# Need help identifying this designer.



## Randee (Dec 6, 2016)

My boss has me looking at designers. The boss likes the look of this designer on this site - www.thegraphicedge.com/designer - I haven't been able to find a designer that looks like that. I doubt they custom wrote it, but perhaps they did. Does anyone recognize it? 

Does anyone know of a list of designers capable of designing shirts? I am compiling a list of designers with some key points like price and options. Any guesses on how many are out there? 

I am guessing this list is just a small fraction of possibilities: 
inksoft
tshirt-ecommerce
productsdesigner inkybay
deconetwork
openTshirts
shirttools
Design’N’Buy
inky robo
iscripts printlogic
InkXe
Design Software Ninja
No-Refresh
Shopify Plugin
realtimedesigner


----------



## SunEmbroidery (Oct 18, 2007)

Have you contacted Global Research?


----------



## Randee (Dec 6, 2016)

SunEmbroidery said:


> Have you contacted Global Research?


No, I haven't, but I just did.


----------



## nicefile (Nov 3, 2014)

I think company self-development this tool.

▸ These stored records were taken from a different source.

/-- The table of R53, both columns, its rows in their order: what a list `P` of legacy prefixes makes of bytes that
otherwise are one of the twelve forms. -/
def Obligations.LegacyPrefixTable : Prop :=
  ∀ (mode : Mode) (P rest : List Byte), mode.modelled = true →
    (∀ b ∈ P, b ∈ [0xF0#8, 0xF2#8, 0xF3#8, 0x66#8, 0x67#8, 0x26#8, 0x2E#8, 0x36#8, 0x3E#8, 0x64#8, 0x65#8]) →
    (∀ rex e reg rm,
      (Shape.legacy false rex e reg rm).toInstr.wf mode = true →
      let answer := decode mode (P ++ (Shape.legacy false rex e reg rm).encode ++ rest)
      if ∃ b ∈ P, b ∈ [0x67#8, 0x26#8, 0x2E#8, 0x36#8, 0x3E#8, 0x64#8, 0x65#8] then answer = .refused .badPrefixes
      else if 0xF0#8 ∈ P then answer = .ud
      else if 0xF2#8 ∈ P ∨ 0xF3#8 ∈ P then answer = .refused .badPrefixes
      else if P = [] then answer = .instr (Shape.legacy false rex e reg rm).toInstr
      else if P = [0x66#8] then answer = .instr (Shape.legacy true rex e reg rm).toInstr
      else answer = .refused .badPrefixes) ∧
    (∀ i : Instr, i.wf mode = true → i.formClass = .vex128 ∨ i.formClass = .vex256 →
      let answer := decode mode (P ++ encode i ++ rest)
      if ∃ b ∈ P, b ∈ [0x67#8, 0x26#8, 0x2E#8, 0x36#8, 0x3E#8, 0x64#8, 0x65#8] then answer = .refused .badPrefixes
      else if P = [] then answer = .instr i
      else answer = .ud)

/-- R60: one of the six VEX forms after `66`, `F2`, `F3`, `F0` or, in `MODE64`, a REX byte decodes to `UD`, and the step
raises #UD. -/
def Obligations.PrefixedVexRaisesUd : Prop :=
  ∀ (s : State) (i : Instr) (P : List Byte), launchRefusal s = none → i.wf s.cfg.mode = true →
    i.formClass = .vex128 ∨ i.formClass = .vex256 →
    (∀ b ∈ P, b ∈ [0x66#8, 0xF2#8, 0xF3#8, 0xF0#8]) →
    (P ≠ [] → (∀ rest, decode s.cfg.mode (P ++ encode i ++ rest) = .ud) ∧
      (P.length ≤ 5 → CodeAt s (P ++ encode i) → step s = .fault (.ud s.rip))) ∧
    (∀ b : Byte, s.cfg.mode = .mode64 → 0x40 ≤ b.toNat → b.toNat ≤ 0x4F →
      (∀ rest, decode s.cfg.mode (P ++ [b] ++ encode i ++ rest) = .ud) ∧
      (P.length ≤ 4 → CodeAt s (P ++ [b] ++ encode i) → step s = .fault (.ud s.rip)))

/-- Opcodes, opcode maps and implied prefixes that are not those of the twelve forms are out of scope, whatever legacy
prefixes and, in `MODE64`, whatever REX byte stand before them; so is a REX byte before anything but `0F`, `C4` and `C5`
(R51 steps 3 and 4, R55, R59, R75). That the verdict on those prefixes does not come first is the model's reading
(notes/assumptions/8.md). -/
def Obligations.OtherEncodingsAreOutOfScope : Prop :=
  ∀ (mode : Mode) (P Q rest : List Byte), mode.modelled = true → (∀ b ∈ P, isLegacyPrefix b = true) →
    Q = P ∨ (mode = .mode64 ∧ ∃ b, isRexByte b = true ∧ Q = P ++ [b]) →
    (∀ op, op ≠ 0xFC#8 → op ≠ 0xFD#8 → op ≠ 0xFE#8 →
      decode mode (Q ++ 0x0F#8 :: op :: rest) = .refused .outOfScope) ∧
    (∀ v1 op, op ≠ 0xFC#8 → op ≠ 0xFD#8 → op ≠ 0xFE#8 →
      decode mode (Q ++ 0xC5#8 :: v1 :: op :: rest) = .refused .outOfScope) ∧
    (∀ v1 v2 op, op ≠ 0xFC#8 → op ≠ 0xFD#8 → op ≠ 0xFE#8 →
      decode mode (Q ++ 0xC4#8 :: v1 :: v2 :: op :: rest) = .refused .outOfScope) ∧
    (∀ v1, v1.extractLsb' 0 2 ≠ 1#2 → decode mode (Q ++ 0xC5#8 :: v1 :: rest) = .refused .outOfScope) ∧
    (∀ v1 v2, v1.extractLsb' 0 5 ≠ 1#5 ∨ v2.extractLsb' 0 2 ≠ 1#2 →
      decode mode (Q ++ 0xC4#8 :: v1 :: v2 :: rest) = .refused .outOfScope) ∧
    (∀ b, isLegacyPrefix b = false → isRexByte b = false → b ≠ 0x0F#8 → b ≠ 0xC4#8 → b ≠ 0xC5#8 →
      decode mode (P ++ b :: rest) = .refused .outOfScope) ∧
    (Q ≠ P → ∀ b, b ≠ 0x0F#8 → b ≠ 0xC4#8 → b ≠ 0xC5#8 → decode mode (Q ++ b :: rest) = .refused .outOfScope)

/-- What `MODE32` changes of decoding (R55, R57): the bytes `40` to `4F` are other instructions; `C4` and `C5` are other
instructions unless the next byte's bits 7:6 are 11; the bits `B'` and `vvvv'[3]` of a three-byte prefix are ignored. That
such bytes are out of scope whatever legacy prefixes stand before them, also after one that R54 refuses, is the model's
reading (notes/assumptions/8.md). -/
def Obligations.Mode32ReadsPrefixBytesItsOwnWay : Prop :=
  ∀ (P rest : List Byte), (∀ b ∈ P, isLegacyPrefix b = true) →
    (∀ b : Byte, 0x40 ≤ b.toNat → b.toNat ≤ 0x4F → decode .mode32 (P ++ b :: rest) = .refused .outOfScope) ∧
    (∀ v1 : Byte, v1.toNat < 0xC0 →
      decode .mode32 (P ++ 0xC5#8 :: v1 :: rest) = .refused .outOfScope ∧
      decode .mode32 (P ++ 0xC4#8 :: v1 :: rest) = .refused .outOfScope) ∧
    (∀ v1 v2 : Byte,
      decode .mode32 (P ++ 0xC4#8 :: (v1 ^^^ 0x20#8) :: v2 :: rest) = decode .mode32 (P ++ 0xC4#8 :: v1 :: v2 :: rest) ∧
      decode .mode32 (P ++ 0xC4#8 :: v1 :: (v2 ^^^ 0x40#8) :: rest) = decode .mode32 (P ++ 0xC4#8 :: v1 :: v2 :: rest))

/-- The bits of a prefix that a form ignores change nothing of what it does: REX.W and VEX.W of every form ("WIG", R55, R58,
R59); REX.X and VEX.X without a SIB byte, REX.B and VEX.B of a memory operand without a base register (R55, R66, R67,
R68); REX.R of an MMX form and, with a register source, every bit of its REX byte (R55, R64). -/
def Obligations.IgnoredBitsOfPrefixesChangeNothing : Prop :=
  (∀ (x x' : Vex3) (v : BitVec 4) (reg : BitVec 3) (rm : RmOp) (s : State),
    x.r = x'.r → rm.SameBits x.x x.b x'.x x'.b →
    exec (.vpaddb128C4 x v reg rm) s = exec (.vpaddb128C4 x' v reg rm) s ∧
    exec (.vpaddw128C4 x v reg rm) s = exec (.vpaddw128C4 x' v reg rm) s ∧
    exec (.vpaddd128C4 x v reg rm) s = exec (.vpaddd128C4 x' v reg rm) s ∧
    exec (.vpaddb256C4 x v reg rm) s = exec (.vpaddb256C4 x' v reg rm) s ∧
    exec (.vpaddw256C4 x v reg rm) s = exec (.vpaddw256C4 x' v reg rm) s ∧
    exec (.vpaddd256C4 x v reg rm) s = exec (.vpaddd256C4 x' v reg rm) s) ∧
  (∀ (rex rex' : Rex) (reg : BitVec 3) (rm : RmOp) (s : State),
    rm.SameBits rex.x rex.b rex'.x rex'.b ∨ (∃ r, rm = .reg r) →
    exec (.paddbMmxRex rex reg rm) s = exec (.paddbMmxRex rex' reg rm) s ∧
    exec (.paddwMmxRex rex reg rm) s = exec (.paddwMmxRex rex' reg rm) s ∧
    exec (.padddMmxRex rex reg rm) s = exec (.padddMmxRex rex' reg rm) s) ∧
  (∀ (rex rex' : Rex) (reg : BitVec 3) (rm : RmOp) (s : State),
    rex.r = rex'.r → rm.SameBits rex.x rex.b rex'.x rex'.b →
    exec (.paddbSseRex rex reg rm) s = exec (.paddbSseRex rex' reg rm) s ∧
    exec (.paddwSseRex rex reg rm) s = exec (.paddwSseRex rex' reg rm) s ∧
    exec (.padddSseRex rex reg rm) s = exec (.padddSseRex rex' reg rm) s)

/-- The two-byte and the three-byte VEX prefix are equivalent where both can express the instruction (R56): with X = 0 and
B = 0 the two spellings do the same but for the length of the instruction, that is but for `RIP` after it. The operand is
any but a displacement with no register, whose address in `MODE64` counts from the end of the instruction (R68). -/
def Obligations.TwoByteAndThreeByteVexAgree : Prop :=
  ∀ (r w : Bool) (v : BitVec 4) (reg : BitVec 3) (rm : RmOp) (s : State), (∀ d, rm ≠ .mem (.disp32 d)) →
    let x : Vex3 := ⟨r, false, false, w⟩
    let len := (Instr.vpaddb128C4 x v reg rm).length
    let longer (t : State) : State := { t with rip := s.nextRip len }
    exec (.vpaddb128C4 x v reg rm) s = mapNext longer (exec (.vpaddb128C5 r v reg rm) s) ∧
    exec (.vpaddw128C4 x v reg rm) s = mapNext longer (exec (.vpaddw128C5 r v reg rm) s) ∧
    exec (.vpaddd128C4 x v reg rm) s = mapNext longer (exec (.vpaddd128C5 r v reg rm) s) ∧
    exec (.vpaddb256C4 x v reg rm) s = mapNext longer (exec (.vpaddb256C5 r v reg rm) s) ∧
    exec (.vpaddw256C4 x v reg rm) s = mapNext longer (exec (.vpaddw256C5 r v reg rm) s) ∧
    exec (.vpaddd256C4 x v reg rm) s = mapNext longer (exec (.vpaddd256C5 r v reg rm) s)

I not sure why you want use this tool but I think this tool need powerful server to works (designer using PHP) and designer not support mobile.


----------



## sinGN (Oct 12, 2016)

contact inksoft once.


----------



## brushyourideas (Oct 18, 2016)

I think, it has their own custom designer that designed mock up as per their tool features.


----------